Records shown:
+ + +

/-- A record's body before its fill, given the accumulators a SYNC takes (8.3.1, R192; the sizes are the model's
choice, log entry 15, and so are the truncation of an ENGAGE record's time to milliseconds and the 16 characters that
stand for the name in part). A DRY_RUN trip's condition found stands behind its cause (R106). -/
def recordBody (a : Accumulators) : RecordBody → List Byte
  | .sync _ _ => syncBody a
  | .engage d rpm elapsed => byte (driveCode d) :: (opt16 rpm ++ be32 (elapsed / 1000))
  | .release d fromFaulted => [byte (driveCode d), flag fromFaulted]
  | .driveFault d k before position =>
    [byte (driveCode d), byte (faultCode k), byte (driveStateCode before), byte position]
  | .protection p k trip value c condition =>
    [byte (driveCode p), byte (watchCode k), if trip then 0#8 else 1#8] ++ opt16s value ++
      byte (watchCauseCode c) :: (condition.map byte).toList
  | .overrideStart n t seconds active restart =>
    [byte n, byte (targetCode t)] ++ be16 seconds ++ [flag active, flag restart]
  | .overrideEnd n t reason active =>
    [byte n, byte (targetCode t), byte (endReasonCode reason), flag active, 0xFF#8]
  | .band t before after dir u q =>
    [byte (tankCode t), byte (bandCode before), byte (bandCode after), byte (directionCode dir)] ++
      opt16u u ++ [byte (qualityCode q)]
  | .supply before after mv => [byte (supplyCode before), byte (supplyCode after)] ++ be16 mv
  | .profileApplied version name => be16 version ++ name
  | .hostMark text => text
  | .lost n => be16 n

def recordFlags (r : Record) : Nat :=
  bit 0 r.unsynced +
    match r.body with
    | .sync c _ => 2 * syncCauseCode c
    | _ => 0

/-- The 32 bytes of a record written under a sequence number. -/
def recordBytes (sequence : Nat) (a : Accumulators) (r : Record) : List Byte :=
  let covered := be32 sequence ++ be32 r.time ++ [byte (recordKindCode r.body), byte (recordFlags r)] ++
    padTo 20 (recordBody a r.body)
  covered ++ crcBytes covered

/-- A slot holds a valid record (R153). -/
def slotValid (bs : List Byte) : Bool :=
  decide (bs.drop 30 = crcBytes (bs.take 30)) && decide (1 ≤ rd8 bs 8) && decide (rd8 bs 8 ≤ 11) &&
    rd32 bs 0 != 0 && rd32 bs 0 != 4294967295

/-- The accumulators a SYNC slot holds. -/
def accumulatorsOf (bs : List Byte) : Accumulators :=
  ⟨rd32 bs 10, rd32 bs 14, rd32 bs 18, rd32 bs 22, rd16 bs 26, rd16 bs 28⟩

/-! ## Accumulators (R148 to R151) -/

/-- The accumulators take a value; the changed flag is set when it differs (R148). -/
def Drc.accumulate (d : Drc) (a : Accumulators) : Drc :=
  { d with acc := a, changed := d.changed || a != d.acc }

def Drc.addRun (d : Drc) (drive : Drive) : Drc :=
  let r := d.runRemainder.get drive + 50
  if r < 1000 then { d with runRemainder := d.runRemainder.set drive r }
  else
    let d := { d with runRemainder := d.runRemainder.set drive (r - 1000) }
    match drive with
    | .main => d.accumulate { d.acc with mainRunS := saturate top32 (d.acc.mainRunS + 1) }
    | .aux => d.accumulate { d.acc with auxRunS := saturate top32 (d.acc.auxRunS + 1) }

/-- One gauge publication of run time (R149). -/
def drcRun (s : State) (drive : Drive) (d : Drc) : Drc := if s.turning drive then d.addRun drive else d

/-- One gauge publication of distance (R149). -/
def drcDistance (s : State) (d : Drc) : Drc :=
  if s.driveState .aux = .rolling then
    let r := d.distRemainder + ((s.pulse .road).speed).getD 0
    ({ d with distRemainder := r % 720 } : Drc).accumulate
      { d.acc with rollM := saturate top32 (d.acc.rollM + r / 720) }
  else d

/-- The low-water mark counts a draw (R151). -/
def drcDraw (m v : Int) (d : Drc) : Drc :=
  if v < m then
    ({ d with lowWater := some v } : Drc).accumulate
      { d.acc with waterL := saturate top32 (d.acc.waterL + (m - v).toNat) }
  else d

/-- One gauge publication of water drawn (R151). -/
def drcWater (s : State) (d : Drc) : Drc :=
  let g := s.tgu.gauges.t0
  let known : Bool := g.quality != .unknown
  let setNow := known && (d.lowWater.isNone || !d.t0Known)
  let counts := known && s.drawnFrom .t0 && s.lbu.valve.state != .opened
  let d' := { d with t0Known := known }
  if setNow then { d' with lowWater := g.v }
  else match counts, d.lowWater, g.v with
    | true, some m, some v => drcDraw m v d'
    | _, _, _ => d'

def drcGauges (s : State) (w : DrcWork) : DrcWork :=
  { w with drc := drcWater s (drcDistance s (drcRun s .aux (drcRun s .main w.drc))) }

/-- The valve leaves OPEN (R151). -/
def drcLevels (s : State) (leftOpen : Bool) (w : DrcWork) : DrcWork :=
  if leftOpen then { w with drc := { w.drc with lowWater := s.tgu.gauges.t0.v } } else w

/-- An apply completes (R151, R164). -/
def drcConf (before after : Conf) (w : DrcWork) : DrcWork :=
  match before, after with
  | .applying, .configured => { w with drc := { w.drc with lowWater := none } }
  | _, _ => w

/-! ## Staging (R155, R156) -/

/-- A record stamped now (R152). -/
def State.stamp (s : State) (body : RecordBody) : Record := ⟨s.seconds, !s.drc.timeBase.synced, body⟩

def Drc.loseOne (d : Drc) : Drc := { d with lostCount := saturate 65535 (d.lostCount + 1) }

/-- A record joins the tail, or is lost (R155, R159). -/
def Drc.stage (r : Record) (d : Drc) : Drc :=
  if d.state = .failed then d.loseOne
  else if d.queue.length < stagingCapacity then { d with queue := d.queue ++ [r] }
  else d.loseOne

/-- An ENGAGE record handed over counts an engagement, staged or not (R150). -/
def Drc.countEngagement (body : RecordBody) (d : Drc) : Drc :=
  match body with
  | .engage .main _ _ =>
    d.accumulate { d.acc with engagementsMain := saturate 65535 (d.acc.engagementsMain + 1) }
  | .engage .aux _ _ =>
    d.accumulate { d.acc with engagementsAux := saturate 65535 (d.acc.engagementsAux + 1) }
  | _ => d

/-- Records handed over by a neighbour, in order. -/
def drcRecords (s : State) (bodies : List RecordBody) (w : DrcWork) : DrcWork :=
  { w with drc := bodies.foldl (fun d b => (d.countEngagement b).stage (s.stamp b)) w.drc }

def RecordBody.isSync : RecordBody → Bool
  | .sync _ _ => true
  | _ => false

def RecordBody.isLost : RecordBody → Bool
  | .lost _ => true
  | _ => false

/-- The record carries the mark of a soft restart (R156). -/
def RecordBody.marked : RecordBody → Bool
  | .sync _ m => m
  | _ => false

/-- How many records at the front are under write. -/
def Drc.underWrite (d : Drc) : Nat :=
  match d.write with
  | some w => if w.fromQueue then 1 else 0
  | none => 0

/-- The records waiting behind the one under write. -/
def Drc.waiting (d : Drc) : List Record := d.queue.drop d.underWrite

/-- The last element that passes is taken out of a list, with what is left. -/
def takeLast (p : Record → Bool) (rs : List Record) : Option (Record × List Record) :=
  match rs with
  | [] => none
  | r :: rest =>
    match takeLast p rest with
    | some (x, left) => some (x, r :: left)
    | none => if p r then some (r, rest) else none

/-- Room for a SYNC in a full queue: the waiting records left, and how many records that loses (R156). -/
def makeRoom (rs : List Record) : List Record × Nat :=
  match takeLast (fun r => !r.body.isLost) rs with
  | some (_, left) => (left, 1)
  | none => match takeLast (fun _ => true) rs with
    | some (⟨_, _, .lost n⟩, left) => (left, n + 1)
    | some (_, left) => (left, 1)
    | none => (rs, 0)

/-- A SYNC that waits takes the new cause (R156). A RESTART SYNC that a droop gives the cause DROOP keeps its mark, so
that the end of its write still reports ready to the Link Unit: the model's choice (log entry 63). -/
def recause (c : SyncCause) (mark : Bool) (r : Record) : Record :=
  match r.body with
  | .sync _ m => { r with body := .sync c (m || mark) }
  | _ => r

/-- A SYNC is placed behind any record under write (R156). -/
def Drc.placeSync (s : State) (c : SyncCause) (mark : Bool) (d : Drc) : Drc :=
  let front := d.queue.take d.underWrite
  match d.state, d.waiting.find? fun r => r.body.isSync with
  | .failed, _ => d.loseOne
  | _, some r =>
    { d with queue := front ++ recause c mark r :: d.waiting.filter fun x => !x.body.isSync }
  | _, none =>
    let fresh := s.stamp (.sync c mark)
    if d.queue.length < stagingCapacity then { d with queue := front ++ fresh :: d.waiting }
    else
      let (left, lost) := makeRoom d.waiting
      { d with
        queue := front ++ fresh :: left
        lostCount := saturate 65535 (d.lostCount + lost) }

/-- A supply state change (R156). -/
def drcSupply (s : State) (before after : SupplyState) (w : DrcWork) : DrcWork :=
  if before = .normal ∧ after = .droop then { w with drc := w.drc.placeSync s .droop false } else w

+ + +

Given the records above, return exactly the lines starting at the line containing "def RecordBody.isSync : RecordBody → Bool" and ending at the line containing "r :: rest =>", including both.

Answer below:
def RecordBody.isSync : RecordBody → Bool
  | .sync _ _ => true
  | _ => false

def RecordBody.isLost : RecordBody → Bool
  | .lost _ => true
  | _ => false

/-- The record carries the mark of a soft restart (R156). -/
def RecordBody.marked : RecordBody → Bool
  | .sync _ m => m
  | _ => false

/-- How many records at the front are under write. -/
def Drc.underWrite (d : Drc) : Nat :=
  match d.write with
  | some w => if w.fromQueue then 1 else 0
  | none => 0

/-- The records waiting behind the one under write. -/
def Drc.waiting (d : Drc) : List Record := d.queue.drop d.underWrite

/-- The last element that passes is taken out of a list, with what is left. -/
def takeLast (p : Record → Bool) (rs : List Record) : Option (Record × List Record) :=
  match rs with
  | [] => none
  | r :: rest =>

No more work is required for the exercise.